:: Exercise inputs ::

================================

-- ==== Sys2Proof/Machine/Fields.lean ====
section
/-! DEFINITION. The registers and their fields by the names of the spec's register tables: `Reg.<BLOCK>_<NAME>` is an
offset in the control window, `Reg.<BLOCK>_<NAME>_<FIELD>` one field of it. -/
namespace Sys2Proof.Machine

/-- A register field: the offset of its register in the control window and its highest and lowest bit. -/
structure Fld where
  off : Nat
  hi : Nat
  lo : Nat
  deriving DecidableEq, Repr
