/-! ### Sticky flags (R93 to R96) -/

/-- The flags of a context with some more set (R93). -/
def State.setFlags (s : State) (loom ctx : Nat) (g : FlagGroup) (f : Flags) : State :=
  let fl := match g with
    | .array => Reg.LOOM_FLAGS_ARRAY loom ctx
    | .vector => Reg.LOOM_FLAGS_VECTOR loom ctx
    | .quant => Reg.LOOM_FLAGS_QUANT loom ctx
    | .full => Reg.LOOM_FLAGS_FULL loom ctx
  s.setFld fl (s.fld fl ||| f.toBits)

/-! ### Counters (R476 to R478) -/

/-- Whether the block of a slot is clocked (R477): a logical loom that is ON, on a powered die; an engine, stack, beam die or Weaven port
of a powered die, which PARKED, READY and RUN have (R434); a host port always. -/
def State.clocked (s : State) (slot : Nat) : Bool :=
  (decide (63 ≤ slot) && decide (slot < 67)) ||
    (decide (2 ≤ s.fld Reg.GCTL_DEV_STATE_STATE) && (decide (slot < 128) || s.fld (Reg.PWR_LPWR_STATE (slot - 128)) == 0))

/-- The loom events marked C, which a counter counts of the contexts in its CTXMASK (R478). -/
def ctxEvent (code : Nat) : Bool := [0x03, 0x04, 0x05, 0x06, 0x07, 0x08, 0x09, 0x0C, 0x0E, 0x0F].contains code

/-- `n` more of event `code` in a block's slot: every counter of the slot that selects the event, and the context where
the event is one of a context's, counts it modulo 2^48 (R476, R478). EVSEL 0 counts nothing, nor does a block that is not clocked
(R477). -/
def State.countEvent (s : State) (slot code ctx n : Nat) : State :=
  let k := slot - 1
  let step (v : SMap Nat) (i : Nat) : SMap Nat :=
    if s.clocked slot ∧ code ≠ 0 ∧ s.fld (Reg.CNT_CFG_EVSEL k i) = code ∧ (slot < 128 ∨ !ctxEvent code ∨ bitAt (s.fld (Reg.CNT_CFG_CTXMASK k i)) (ctx % 4)) then
      smSet (fun _ => 0) v (8 * slot + i) ((smGet (fun _ => 0) v (8 * slot + i) + n) % 2 ^ 48)
    else v
  { s with cnt := { s.cnt with vals := (List.range 8).foldl step s.cnt.vals } }

end Sys2Proof.Machine
end

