/-- A command issued: it joins the commands in flight (R237). -/
def State.launch (s : State) (i : IssueCtx) (c : SlotCmd) (l : Launch) : State :=
  let r := s.reserveDigest i.loom i.ctx c
  let cmd : Cmd :=
    { id := s.nextId, loom := i.loom, stream := i.stream, slot := i.slot, tag := i.tag, bno := i.bno, iters := i.iters,
      c := c, issuePick := s.pick, budget := l.nc.map (s.budget i.loom i.ctx), cycles := l.nc.getD 0, dsts := l.handles.dsts, faultOn := l.handles.faultOn, names := l.handles.names,
      wrote := l.handles.wrote, reads := l.reads, writes := l.writes, entries := l.entries,
      plan := l.plan, frames := l.frames, phase := l.phase, digest := r.1, sw := s.swMode }
  { r.2 with cmds := r.2.cmds ++ [cmd], nextId := s.nextId + 1 }

/-! ### Digest records (R367, R368) -/

/-- The 32 bytes of a digest record. -/
def digestRecord (c : Cmd) (digest : Nat) (faulted : Bool) : List Byte :=
  leBytes 8 digest ++ leBytes 3 c.tag.toNat ++
  leBytes 1 (c.stream % 16 + 16 * (c.stream % 4) + 64 * bit faulted) ++
  leBytes 1 (c.slot % 8) ++ leBytes 3 0 ++ (List.range 4).flatMap fun k => leBytes 4 (c.iters.getD k 0)

/-- A word put in its place among words in the order of R367. -/
def insertWord (w : Nat × Nat × Nat) : List (Nat × Nat × Nat) → List (Nat × Nat × Nat)
  | [] => [w]
  | x :: rest =>
    if w.1 < x.1 ∨ (w.1 = x.1 ∧ w.2.1 < x.2.1) then w :: x :: rest else x :: insertWord w rest

/-- The message of R367 from the words as they were written. -/
def digestMessage (ws : List (Nat × Nat × Nat)) : List Nat := (ws.foldr insertWord []).map (·.2.2)

/-- A reserved record filled: with the digest of the words written, or with FAULTED (R366). -/
def State.fillDigest (s : State) (c : Cmd) (words : List (Nat × Nat × Nat)) (faulted : Bool) : State :=
  match c.digest with
  | none => s
  | some a =>
    s.storeBytes a (digestRecord c (if faulted then 0 else gdigest (s.reg Reg.RES_DKEY).toNat 0 (digestMessage words)) faulted)

/-! ### A stream's fault (R236) -/

/-- The name that a record gives a command. -/
def Cmd.name (c : Cmd) : CmdName := { loom := c.loom, stream := c.stream, slot := c.slot, tag := c.tag, iters := c.iters }

/-- The half that a context's claim uses for planes and accumulation: half 0 also for a FULL claim (R135); the flag
says FULL. -/
def LoomSt.claimOf (t : LoomSt) (ctx : Nat) : Option (Nat × Bool) :=
  if t.own0 = some ctx then some (0, t.full) else if t.own1 = some ctx then some (1, false) else none

/-- The open accumulation of a half. -/
def LoomSt.acc (t : LoomSt) (h : Nat) : Option Acc := if h = 0 then t.acc0 else t.acc1
/-- The array state with the accumulation of a half replaced. -/
def LoomSt.setAcc (t : LoomSt) (h : Nat) (a : Option Acc) : LoomSt := if h = 0 then { t with acc0 := a } else { t with acc1 := a }
/-- The plane of a half. -/
def LoomSt.plane (t : LoomSt) (h p : Nat) : Plane := smGet (fun _ => {}) t.planes (2 * h + p)
/-- The array state with a plane replaced. -/
def LoomSt.setPlane (t : LoomSt) (h p : Nat) (x : Plane) : LoomSt := { t with planes := smSet (fun _ => {}) t.planes (2 * h + p) x }
/-- The plane that the most recent MLOAD of a half loaded. -/
def LoomSt.recent (t : LoomSt) (h : Nat) : Option Nat := if h = 0 then t.recent0 else t.recent1
/-- The array state with that plane replaced. -/
def LoomSt.setRecent (t : LoomSt) (h : Nat) (p : Option Nat) : LoomSt :=
  if h = 0 then { t with recent0 := p } else { t with recent1 := p }

/-- The planes of a FULL claim, kept as half 0's, stand in both halves once it is released (R105, R135). -/
def LoomSt.sharePlanes (t : LoomSt) : LoomSt :=
  if t.full then { (t.setPlane 1 0 (t.plane 0 0)).setPlane 1 1 (t.plane 0 1) with recent1 := t.recent0 } else t

/-- The claim of a context on a loom released, with the planes and accumulations of its halves (R118). -/
def LoomSt.release (t : LoomSt) (ctx : Nat) : LoomSt :=
  let t := if t.own0 = some ctx then t.sharePlanes else t
  { t with own0 := if t.own0 = some ctx then none else t.own0
           own1 := if t.own1 = some ctx then none else t.own1
           full := if t.own0 = some ctx then false else t.full
           acc0 := if t.own0 = some ctx then none else t.acc0
           acc1 := if t.own1 = some ctx && t.own0 != some ctx then none else t.acc1
           dropping := t.dropping.filter (·.1 != ctx) }

/-- Whether some matrix command of a stream from an identity on is issued and not retired. -/
def State.matrixBusy (s : State) (loom stream fromId : Nat) : Bool :=
  (s.cmdsOf loom stream).any fun c => slotMatrix c.c && decide (fromId ≤ c.id)

/-- The claim of a context released once the last of the later matrix commands has drained (R133). -/
def State.settleClaim (s : State) (loom stream : Nat) : State :=
  let t := s.loom loom
  match t.dropping.find? (·.1 == stream % 4) with
  | none => s
  | some (_, fromId) => if s.matrixBusy loom stream fromId then s else s.setLoom loom (t.release (stream % 4))

/-- A plane left not loaded (R133). -/
def LoomSt.unload (t : LoomSt) (c : Cmd) : LoomSt :=
  match c.phase with
  | .mload h p _ _ _ _ _ _ => t.setPlane h p {}
  | _ => t

/-- The accumulation that a matrix command works on. -/
def Cmd.accId (c : Cmd) : Option Nat :=
  match c.phase with
  | .mstream _ _ _ aid _ _ _ _ _ _ _ _ _ => some aid
  | .mdrain _ _ a _ _ _ => some a.aid
  | _ => none

/-- Whether a matrix command was passing out an accumulation that its issue closed. -/
def Cmd.closing (c : Cmd) : Bool :=
  match c.phase with
  | .mstream _ _ accm _ _ _ _ _ _ _ _ _ _ => accm == 3
  | .mdrain _ _ _ _ _ _ => true
  | _ => false

/-- What the arrays do at a fault of a stream (R133): the open accumulation is discarded and DISCARDED sets, planes of
MLOADs that fault or drain are left not loaded, and the claim is released when the last matrix command from an identity
on has drained, at once when there is none. -/
def State.arraysFault (s : State) (loom stream fromId : Nat) (gone : List Cmd) : State :=
  let t := s.loom loom
  match t.claimOf (stream % 4) with
  | none => s
  | some (h, _) =>
    let s := if (t.acc h).isSome || gone.any Cmd.closing then s.setFld (Reg.LOOM_ACC_DISCARDED loom h) 1 else s
    let aids := (match t.acc h with | some a => [a.aid] | none => []) ++ gone.filterMap Cmd.accId
    let t := gone.foldl LoomSt.unload (t.setAcc h none)
    let t := { t with cells := t.cells.filter fun p => !aids.contains p.1 }
    let t := { t with dropping := if t.dropping.any (·.1 == stream % 4) then t.dropping else t.dropping ++ [(stream % 4, fromId)] }
    (s.setLoom loom t).settleClaim loom stream

/-- The handle that a record names when a command faults after issue (R504): the destination field, else its first operand. -/
def Cmd.faultHandle (c : Cmd) : Option Handle := c.faultOn.or (c.dsts.head?.or c.names.head?)

/-- A stream whose FULL waits is listed for its engine, after those that reached issue before it. -/
def enqueueFull (s : State) (loom stream : Nat) : State :=
  let die := s.dieOf loom
  let t := s.full die
  if t.waiting.contains (loom, stream) then s else s.setFull die { t with waiting := t.waiting ++ [(loom, stream)] }

/-- A stream that no longer waits for an engine leaves its list. -/
def dequeueFull (s : State) (loom stream : Nat) : State :=
  let die := s.dieOf loom
  let t := s.full die
  s.setFull die { t with waiting := t.waiting.filter (· != (loom, stream)) }

/-- A stream moved to FAULTED by its first fault, with FAULT_INFO (R246, R506); commands not yet issued are dropped
(R236). A swatch program's stream only stops (R400). -/
def State.enterFaulted (s : State) (n : CmdName) (f : LateFault) : State :=
  let s := dequeueFull s n.loom n.stream
  let t := s.stream n.loom n.stream
  let slot := ctxSlot n.loom n.stream
  let t := { t with state := .faulted, faultShown := false, queue := [], hold := none, stopReq := false,
                    fault := some (f.code, f.dw0, f.dw1, f.dw2) }
  if s.swMode then s.setStream n.loom n.stream t
  else
    ((((s.setStream n.loom n.stream t).setFld (Reg.CTX_FAULT_INFO_CODE slot) f.code).setFld
      (Reg.CTX_FAULT_INFO_SLOT slot) n.slot).setFld (Reg.CTX_FAULT_INFO_STREAM slot) n.stream).setFld
      (Reg.CTX_FAULT_INFO_TAG slot) n.tag.toNat

/-- The faulting bundle and every later one never retire (R232, R236); what a selected bundle's trace record becomes
(R484). -/
def State.dropBundles (s : State) (n : CmdName) (code bno : Nat) : Option TraceRec × State :=
  let t := s.stream n.loom n.stream
  let tr := (t.bundles.find? (·.bno == bno)).bind (·.trace)
  (tr.map fun r => { r with faulted := true, code := code },
   s.setStream n.loom n.stream { t with bundles := t.bundles.filter fun b => decide (b.bno < bno) })

/-- The later commands of a stream, already issued, begin to drain: their destinations are poisoned (R220, R236). -/
def State.drainLater (s : State) (loom stream fromId : Nat) : State :=
  let later := (s.cmdsOf loom stream).filter fun c => fromId ≤ c.id && !c.draining
  let s := later.foldl (fun s c => s.poisonAll c.dsts) s
  { s with cmds := s.cmds.map fun c =>
      if c.loom = loom ∧ c.stream = stream ∧ c.sw = s.swMode ∧ fromId ≤ c.id then { c with draining := true } else c }

/-- Matrix commands of a stream that drain after a fault. -/
def State.drainingMatrix (s : State) (loom stream : Nat) : List Cmd := (s.cmdsOf loom stream).filter fun c => slotMatrix c.c && c.draining

/-- A CONTEXT fault of a stream (R236): its record, with SEC when the stream is already FAULTED (R506), the state
change of a first fault, the drain of later commands, and the arrays' part (R133): after a matrix command that has issued, and
after any other when later matrix commands drain with it. `afterId` is the identity from which commands are later than the
faulting one; those that issued before it go on (R210, R236; log entry 53). -/
def State.streamFault (s : State) (n : CmdName) (bno afterId : Nat) (f : LateFault) (handle : Option Handle)
    (matrix : Bool) (gone : List Cmd) : State :=
  let sec := (s.stream n.loom n.stream).state = .faulted
  let d := s.dropBundles n f.code bno
  let s := d.2
  let s := if s.swMode then s else
    (s.raiseQ (s.dieOf n.loom)
      { pick := s.pick, code := f.code, sev := .context, cmd := some n, loom := some n.loom, sec := sec, handle := handle,
        dw0 := f.dw0, dw1 := f.dw1, dw2 := f.dw2, trace := d.1 }).countEvent (128 + n.loom) 0x0E n.stream 1
  let s := if sec then s else s.enterFaulted n f
  let s := s.drainLater n.loom n.stream afterId
  let later := s.drainingMatrix n.loom n.stream
  if matrix || !later.isEmpty then s.arraysFault n.loom n.stream afterId (gone ++ later) else s

/-- The first operand handle of a command in the order of R217, which a record names when no check of a handle failed and
no destination was poisoned (R504). Only handles that the command uses count. -/
def firstOperand : SlotCmd → Option Handle
  | .mload f => some f.w
  | .mstream f => some f.a
  | .mdrain f => if f.mode = 2 then none else some f.d
  | .vec _ f => some f.d
  | .move d _ | .fill d _ | .copy d _ => some d
  | .xpose f => some f.dst
  | .throwTo a _ _ => some a
  | .catchAt d _ _ => some d
  | .statcfg sth _ _ => some sth
  | .statread f => some f.dst
  | .qgrad f => some f.q
  | .full f => some f.s
  | .ckptCut f => some f.list
  | .swatch _ out => some out
  | .mpair _ | .cset _ _ | .cadd _ | .cmp _ | .loop _ _ _ | .endloop | .skipif _ _ _ | .run _ _ _ | .waitsem _ _
  | .signal _ _ _ _ | .waitpick _ | .fence _ | .ckptVote _ => none

/-- A rejection of a command with the handle that its record names (R504). -/
def Reject.named (r : Reject) (c : SlotCmd) : Reject := { r with handle := r.handle.orElse fun _ => firstOperand c }

/-- A slot command rejected at issue, or a bundle that fails decode (R209, R210, R236). -/
def State.rejectAt (s : State) (i : IssueCtx) (r : Reject) : State :=
  s.streamFault { loom := i.loom, stream := i.stream, slot := i.slot, tag := i.tag, iters := i.iters } i.bno s.nextId
    { code := r.code, dw0 := r.dw0, dw1 := r.dw1, dw2 := r.dw2 } r.handle false []

/-! ### Retirement (R212, R231, R237, R244) -/

/-- A trace record enters the buffer of its compute die, or is dropped and counted when the buffer holds 256; the next
record of the die then has GAP (R485). -/
def State.bufferTrace (s : State) (tr : Option TraceRec) : State :=
  match tr with
  | none => s
  | some r =>
    let die := s.dieOf r.loom
    let q := smGet (fun _ => []) s.cnt.traces die
    if 256 ≤ q.length then
      { s with cnt := { s.cnt with gaps := if s.cnt.gaps.contains die then s.cnt.gaps else s.cnt.gaps ++ [die] } }.addSat
        Reg.CNT_TR_DROPS_DROPS 1
    else
      { s with cnt := { s.cnt with traces := smSet (fun _ => []) s.cnt.traces die (q ++ [{ r with gap := s.cnt.gaps.contains die }])
                                   gaps := s.cnt.gaps.filter (· != die) } }

/-- LAST_RETIRED of a stream's context (R244); a swatch program's bundles are no stream's. -/
def State.lastRetired (s : State) (loom stream : Nat) (tag : Tag) : State :=
  if s.swMode then s else
    (s.setFld (Reg.CTX_LAST_RETIRED_TAG (ctxSlot loom stream)) tag.toNat).setFld
      (Reg.CTX_LAST_RETIRED_STREAM (ctxSlot loom stream)) stream

/-- Bundles that have retired leave the list, oldest first, a RUN bundle only when its program has ended: issued, no command of them or of an earlier bundle in
flight, and an empty signal set (a set to perform waits for its event). -/
def State.retireBundles (s : State) (loom stream : Nat) : Nat → State
  | 0 => s
  | n + 1 =>
    let t := s.stream loom stream
    match t.bundles.find? (!·.running) with
    | none => s
    | some b =>
      if b.issued && b.signal == 0 && !((s.cmdsOf loom stream).any fun c => c.bno ≤ b.bno) then
        let t := { t with bundles := t.bundles.filter (·.bno != b.bno), retired := if b.ring then b.endOff else t.retired,
                          pending := if b.ring then t.pending - 1 else t.pending }
        (((s.setStream loom stream t).lastRetired loom stream b.tag).bufferTrace b.trace).retireBundles loom stream n
      else s

/-- A stream whose PENDING is 0 and whose commands have all retired is IDLE (R231). -/
def State.settleIdle (s : State) (loom stream : Nat) : State :=
  let t := s.stream loom stream
  if (t.state = .running ∨ t.state = .held) && t.pending == 0 && t.queue.isEmpty && t.bundles.isEmpty && t.prog.isNone
      && (s.cmdsOf loom stream).isEmpty then
    s.setStream loom stream { t with state := .idle, hold := none }
  else s

/-- The bundles of a stream settled after a change, and the stream's state with them. -/
def State.settle (s : State) (loom stream : Nat) : State :=
  (s.retireBundles loom stream (s.stream loom stream).bundles.length).settleIdle loom stream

================================

:: Task instructions ::
Would you please write out, exactly and with no other lines, the stretch of the listing above from the line containing "Reg.LOOM_FLAGS_QUANT loom ctx" through the line containing "id := s.nextId, loom"?

:: Expected answer ::
    | .quant => Reg.LOOM_FLAGS_QUANT loom ctx
    | .full => Reg.LOOM_FLAGS_FULL loom ctx
  s.setFld fl (s.fld fl ||| f.toBits)

/-! ### Counters (R476 to R478) -/

/-- Whether the block of a slot is clocked (R477): a logical loom that is ON, on a powered die; an engine, stack, beam die or Weaven port
of a powered die, which PARKED, READY and RUN have (R434); a host port always. -/
def State.clocked (s : State) (slot : Nat) : Bool :=
  (decide (63 ≤ slot) && decide (slot < 67)) ||
    (decide (2 ≤ s.fld Reg.GCTL_DEV_STATE_STATE) && (decide (slot < 128) || s.fld (Reg.PWR_LPWR_STATE (slot - 128)) == 0))

/-- The loom events marked C, which a counter counts of the contexts in its CTXMASK (R478). -/
def ctxEvent (code : Nat) : Bool := [0x03, 0x04, 0x05, 0x06, 0x07, 0x08, 0x09, 0x0C, 0x0E, 0x0F].contains code

/-- `n` more of event `code` in a block's slot: every counter of the slot that selects the event, and the context where
the event is one of a context's, counts it modulo 2^48 (R476, R478). EVSEL 0 counts nothing, nor does a block that is not clocked
(R477). -/
def State.countEvent (s : State) (slot code ctx n : Nat) : State :=
  let k := slot - 1
  let step (v : SMap Nat) (i : Nat) : SMap Nat :=
    if s.clocked slot ∧ code ≠ 0 ∧ s.fld (Reg.CNT_CFG_EVSEL k i) = code ∧ (slot < 128 ∨ !ctxEvent code ∨ bitAt (s.fld (Reg.CNT_CFG_CTXMASK k i)) (ctx % 4)) then
      smSet (fun _ => 0) v (8 * slot + i) ((smGet (fun _ => 0) v (8 * slot + i) + n) % 2 ^ 48)
    else v
  { s with cnt := { s.cnt with vals := (List.range 8).foldl step s.cnt.vals } }

end Sys2Proof.Machine
end

/-- A command issued: it joins the commands in flight (R237). -/
def State.launch (s : State) (i : IssueCtx) (c : SlotCmd) (l : Launch) : State :=
  let r := s.reserveDigest i.loom i.ctx c
  let cmd : Cmd :=
    { id := s.nextId, loom := i.loom, stream := i.stream, slot := i.slot, tag := i.tag, bno := i.bno, iters := i.iters,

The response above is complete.